* _WHAT YOU NEED TO DO_
From the records below, please repeat exactly the line that has "theorem Dev.raiseAlarm_host (row", the line that has "theorem Dev.raiseAlarm_sar (row", and every line between them, and nothing else.
Start of EXCERPTED DATA
/-! ## Dev.fatal -/

@[simp] theorem Dev.fatal_clk (cause arg : Nat) : (d.fatal cause arg).clk = d.clk := by simp only [Dev.fatal]; (repeat' split) <;> simp
@[simp] theorem Dev.fatal_openIx (cause arg : Nat) : (d.fatal cause arg).openIx = d.openIx := by simp only [Dev.fatal]; (repeat' split) <;> simp
@[simp] theorem Dev.fatal_sec (cause arg : Nat) : (d.fatal cause arg).sec = d.sec := by simp only [Dev.fatal]; (repeat' split) <;> simp
@[simp] theorem Dev.fatal_par (cause arg : Nat) : (d.fatal cause arg).par = d.par := by simp only [Dev.fatal]; (repeat' split) <;> simp
@[simp] theorem Dev.fatal_host (cause arg : Nat) : (d.fatal cause arg).host = d.host := by simp only [Dev.fatal]; (repeat' split) <;> simp
@[simp] theorem Dev.fatal_que (cause arg : Nat) : (d.fatal cause arg).que = d.que := by simp only [Dev.fatal]; (repeat' split) <;> simp
@[simp] theorem Dev.fatal_tim (cause arg : Nat) : (d.fatal cause arg).tim = d.tim := by simp only [Dev.fatal]; (repeat' split) <;> simp
@[simp] theorem Dev.fatal_fab (cause arg : Nat) : (d.fatal cause arg).fab = d.fab := by simp only [Dev.fatal]; (repeat' split) <;> simp
@[simp] theorem Dev.fatal_meas (cause arg : Nat) : (d.fatal cause arg).meas = d.meas := by simp only [Dev.fatal]; (repeat' split) <;> simp
@[simp] theorem Dev.fatal_cp (cause arg : Nat) : (d.fatal cause arg).cp = d.cp := by simp only [Dev.fatal]; (repeat' split) <;> simp
@[simp] theorem Dev.fatal_down (cause arg : Nat) : (d.fatal cause arg).down = d.down := by simp only [Dev.fatal]; (repeat' split) <;> simp
@[simp] theorem Dev.fatal_sar (cause arg : Nat) : (d.fatal cause arg).sar = d.sar := by simp only [Dev.fatal]; (repeat' split) <;> simp
@[simp] theorem Dev.fatal_ctl (cause arg : Nat) : (d.fatal cause arg).ctl = d.ctl := by simp only [Dev.fatal]; (repeat' split) <;> simp
@[simp] theorem Dev.fatal_acq (cause arg : Nat) : (d.fatal cause arg).acq = d.acq := by simp only [Dev.fatal]; (repeat' split) <;> simp

/-! ## Dev.raiseAlarm -/

@[simp] theorem Dev.raiseAlarm_clk (row level : Nat) : (d.raiseAlarm row level).clk = d.clk := by simp only [Dev.raiseAlarm]; (repeat' split) <;> simp
@[simp] theorem Dev.raiseAlarm_openIx (row level : Nat) : (d.raiseAlarm row level).openIx = d.openIx := by simp only [Dev.raiseAlarm]; (repeat' split) <;> simp
@[simp] theorem Dev.raiseAlarm_boot (row level : Nat) : (d.raiseAlarm row level).boot = d.boot := by simp only [Dev.raiseAlarm]; (repeat' split) <;> simp
@[simp] theorem Dev.raiseAlarm_flt (row level : Nat) : (d.raiseAlarm row level).flt = d.flt := by simp only [Dev.raiseAlarm]; (repeat' split) <;> simp
@[simp] theorem Dev.raiseAlarm_par (row level : Nat) : (d.raiseAlarm row level).par = d.par := by simp only [Dev.raiseAlarm]; (repeat' split) <;> simp
@[simp] theorem Dev.raiseAlarm_host (row level : Nat) : (d.raiseAlarm row level).host = d.host := by simp only [Dev.raiseAlarm]; (repeat' split) <;> simp
@[simp] theorem Dev.raiseAlarm_que (row level : Nat) : (d.raiseAlarm row level).que = d.que := by simp only [Dev.raiseAlarm]; (repeat' split) <;> simp
@[simp] theorem Dev.raiseAlarm_tim (row level : Nat) : (d.raiseAlarm row level).tim = d.tim := by simp only [Dev.raiseAlarm]; (repeat' split) <;> simp
@[simp] theorem Dev.raiseAlarm_fab (row level : Nat) : (d.raiseAlarm row level).fab = d.fab := by simp only [Dev.raiseAlarm]; (repeat' split) <;> simp
@[simp] theorem Dev.raiseAlarm_cyc (row level : Nat) : (d.raiseAlarm row level).cyc = d.cyc := by simp only [Dev.raiseAlarm]; (repeat' split) <;> simp
@[simp] theorem Dev.raiseAlarm_meas (row level : Nat) : (d.raiseAlarm row level).meas = d.meas := by simp only [Dev.raiseAlarm]; (repeat' split) <;> simp
@[simp] theorem Dev.raiseAlarm_cp (row level : Nat) : (d.raiseAlarm row level).cp = d.cp := by simp only [Dev.raiseAlarm]; (repeat' split) <;> simp
@[simp] theorem Dev.raiseAlarm_down (row level : Nat) : (d.raiseAlarm row level).down = d.down := by simp only [Dev.raiseAlarm]; (repeat' split) <;> simp
@[simp] theorem Dev.raiseAlarm_twin (row level : Nat) : (d.raiseAlarm row level).twin = d.twin := by simp only [Dev.raiseAlarm]; (repeat' split) <;> simp
@[simp] theorem Dev.raiseAlarm_sar (row level : Nat) : (d.raiseAlarm row level).sar = d.sar := by simp only [Dev.raiseAlarm]; (repeat' split) <;> simp
@[simp] theorem Dev.raiseAlarm_ctl (row level : Nat) : (d.raiseAlarm row level).ctl = d.ctl := by simp only [Dev.raiseAlarm]; (repeat' split) <;> simp
@[simp] theorem Dev.raiseAlarm_acq (row level : Nat) : (d.raiseAlarm row level).acq = d.acq := by simp only [Dev.raiseAlarm]; (repeat' split) <;> simp

/-! ## Dev.castDone -/

@[simp] theorem Dev.castDone_clk (h : List Byte) : (d.castDone h).clk = d.clk := by simp only [Dev.castDone]; (repeat' split) <;> simp
@[simp] theorem Dev.castDone_openIx (h : List Byte) : (d.castDone h).openIx = d.openIx := by simp only [Dev.castDone]; (repeat' split) <;> simp
@[simp] theorem Dev.castDone_boot (h : List Byte) : (d.castDone h).boot = d.boot := by simp only [Dev.castDone]; (repeat' split) <;> simp
@[simp] theorem Dev.castDone_sec (h : List Byte) : (d.castDone h).sec = d.sec := by simp only [Dev.castDone]; (repeat' split) <;> simp
@[simp] theorem Dev.castDone_par (h : List Byte) : (d.castDone h).par = d.par := by simp only [Dev.castDone]; (repeat' split) <;> simp
@[simp] theorem Dev.castDone_host (h : List Byte) : (d.castDone h).host = d.host := by simp only [Dev.castDone]; (repeat' split) <;> simp
@[simp] theorem Dev.castDone_que (h : List Byte) : (d.castDone h).que = d.que := by simp only [Dev.castDone]; (repeat' split) <;> simp
@[simp] theorem Dev.castDone_tim (h : List Byte) : (d.castDone h).tim = d.tim := by simp only [Dev.castDone]; (repeat' split) <;> simp
@[simp] theorem Dev.castDone_mode (h : List Byte) : (d.castDone h).mode = d.mode := by simp only [Dev.castDone]; (repeat' split) <;> simp
@[simp] theorem Dev.castDone_fab (h : List Byte) : (d.castDone h).fab = d.fab := by simp only [Dev.castDone]; (repeat' split) <;> simp
@[simp] theorem Dev.castDone_cyc (h : List Byte) : (d.castDone h).cyc = d.cyc := by simp only [Dev.castDone]; (repeat' split) <;> simp
@[simp] theorem Dev.castDone_meas (h : List Byte) : (d.castDone h).meas = d.meas := by simp only [Dev.castDone]; (repeat' split) <;> simp
@[simp] theorem Dev.castDone_cp (h : List Byte) : (d.castDone h).cp = d.cp := by simp only [Dev.castDone]; (repeat' split) <;> simp
@[simp] theorem Dev.castDone_down (h : List Byte) : (d.castDone h).down = d.down := by simp only [Dev.castDone]; (repeat' split) <;> simp
@[simp] theorem Dev.castDone_twin (h : List Byte) : (d.castDone h).twin = d.twin := by simp only [Dev.castDone]; (repeat' split) <;> simp
@[simp] theorem Dev.castDone_sar (h : List Byte) : (d.castDone h).sar = d.sar := by simp only [Dev.castDone]; (repeat' split) <;> simp
@[simp] theorem Dev.castDone_ctl (h : List Byte) : (d.castDone h).ctl = d.ctl := by simp only [Dev.castDone]; (repeat' split) <;> simp
@[simp] theorem Dev.castDone_acq (h : List Byte) : (d.castDone h).acq = d.acq := by simp only [Dev.castDone]; (repeat' split) <;> simp

/-! ## Dev.mapOut -/

@[simp] theorem Dev.mapOut_clk (page : Nat) : (d.mapOut page).clk = d.clk := by simp only [Dev.mapOut]; (repeat' split) <;> simp
@[simp] theorem Dev.mapOut_openIx (page : Nat) : (d.mapOut page).openIx = d.openIx := by simp only [Dev.mapOut]; (repeat' split) <;> simp
@[simp] theorem Dev.mapOut_boot (page : Nat) : (d.mapOut page).boot = d.boot := by simp only [Dev.mapOut]; (repeat' split) <;> simp
@[simp] theorem Dev.mapOut_sec (page : Nat) : (d.mapOut page).sec = d.sec := by simp only [Dev.mapOut]; (repeat' split) <;> simp
@[simp] theorem Dev.mapOut_par (page : Nat) : (d.mapOut page).par = d.par := by simp only [Dev.mapOut]; (repeat' split) <;> simp
@[simp] theorem Dev.mapOut_host (page : Nat) : (d.mapOut page).host = d.host := by simp only [Dev.mapOut]; (repeat' split) <;> simp
@[simp] theorem Dev.mapOut_que (page : Nat) : (d.mapOut page).que = d.que := by simp only [Dev.mapOut]; (repeat' split) <;> simp
@[simp] theorem Dev.mapOut_tim (page : Nat) : (d.mapOut page).tim = d.tim := by simp only [Dev.mapOut]; (repeat' split) <;> simp
@[simp] theorem Dev.mapOut_mode (page : Nat) : (d.mapOut page).mode = d.mode := by simp only [Dev.mapOut]; (repeat' split) <;> simp
@[simp] theorem Dev.mapOut_fab (page : Nat) : (d.mapOut page).fab = d.fab := by simp only [Dev.mapOut]; (repeat' split) <;> simp
@[simp] theorem Dev.mapOut_cyc (page : Nat) : (d.mapOut page).cyc = d.cyc := by simp only [Dev.mapOut]; (repeat' split) <;> simp
@[simp] theorem Dev.mapOut_meas (page : Nat) : (d.mapOut page).meas = d.meas := by simp only [Dev.mapOut]; (repeat' split) <;> simp
@[simp] theorem Dev.mapOut_cp (page : Nat) : (d.mapOut page).cp = d.cp := by simp only [Dev.mapOut]; (repeat' split) <;> simp
@[simp] theorem Dev.mapOut_down (page : Nat) : (d.mapOut page).down = d.down := by simp only [Dev.mapOut]; (repeat' split) <;> simp
@[simp] theorem Dev.mapOut_twin (page : Nat) : (d.mapOut page).twin = d.twin := by simp only [Dev.mapOut]; (repeat' split) <;> simp
@[simp] theorem Dev.mapOut_sar (page : Nat) : (d.mapOut page).sar = d.sar := by simp only [Dev.mapOut]; (repeat' split) <;> simp
@[simp] theorem Dev.mapOut_ctl (page : Nat) : (d.mapOut page).ctl = d.ctl := by simp only [Dev.mapOut]; (repeat' split) <;> simp
@[simp] theorem Dev.mapOut_acq (page : Nat) : (d.mapOut page).acq = d.acq := by simp only [Dev.mapOut]; (repeat' split) <;> simp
End of EXCERPTED DATA
* _WRITTEN RESPONSE_
@[simp] theorem Dev.raiseAlarm_host (row level : Nat) : (d.raiseAlarm row level).host = d.host := by simp only [Dev.raiseAlarm]; (repeat' split) <;> simp
@[simp] theorem Dev.raiseAlarm_que (row level : Nat) : (d.raiseAlarm row level).que = d.que := by simp only [Dev.raiseAlarm]; (repeat' split) <;> simp
@[simp] theorem Dev.raiseAlarm_tim (row level : Nat) : (d.raiseAlarm row level).tim = d.tim := by simp only [Dev.raiseAlarm]; (repeat' split) <;> simp
@[simp] theorem Dev.raiseAlarm_fab (row level : Nat) : (d.raiseAlarm row level).fab = d.fab := by simp only [Dev.raiseAlarm]; (repeat' split) <;> simp
@[simp] theorem Dev.raiseAlarm_cyc (row level : Nat) : (d.raiseAlarm row level).cyc = d.cyc := by simp only [Dev.raiseAlarm]; (repeat' split) <;> simp
@[simp] theorem Dev.raiseAlarm_meas (row level : Nat) : (d.raiseAlarm row level).meas = d.meas := by simp only [Dev.raiseAlarm]; (repeat' split) <;> simp
@[simp] theorem Dev.raiseAlarm_cp (row level : Nat) : (d.raiseAlarm row level).cp = d.cp := by simp only [Dev.raiseAlarm]; (repeat' split) <;> simp
@[simp] theorem Dev.raiseAlarm_down (row level : Nat) : (d.raiseAlarm row level).down = d.down := by simp only [Dev.raiseAlarm]; (repeat' split) <;> simp
@[simp] theorem Dev.raiseAlarm_twin (row level : Nat) : (d.raiseAlarm row level).twin = d.twin := by simp only [Dev.raiseAlarm]; (repeat' split) <;> simp
@[simp] theorem Dev.raiseAlarm_sar (row level : Nat) : (d.raiseAlarm row level).sar = d.sar := by simp only [Dev.raiseAlarm]; (repeat' split) <;> simp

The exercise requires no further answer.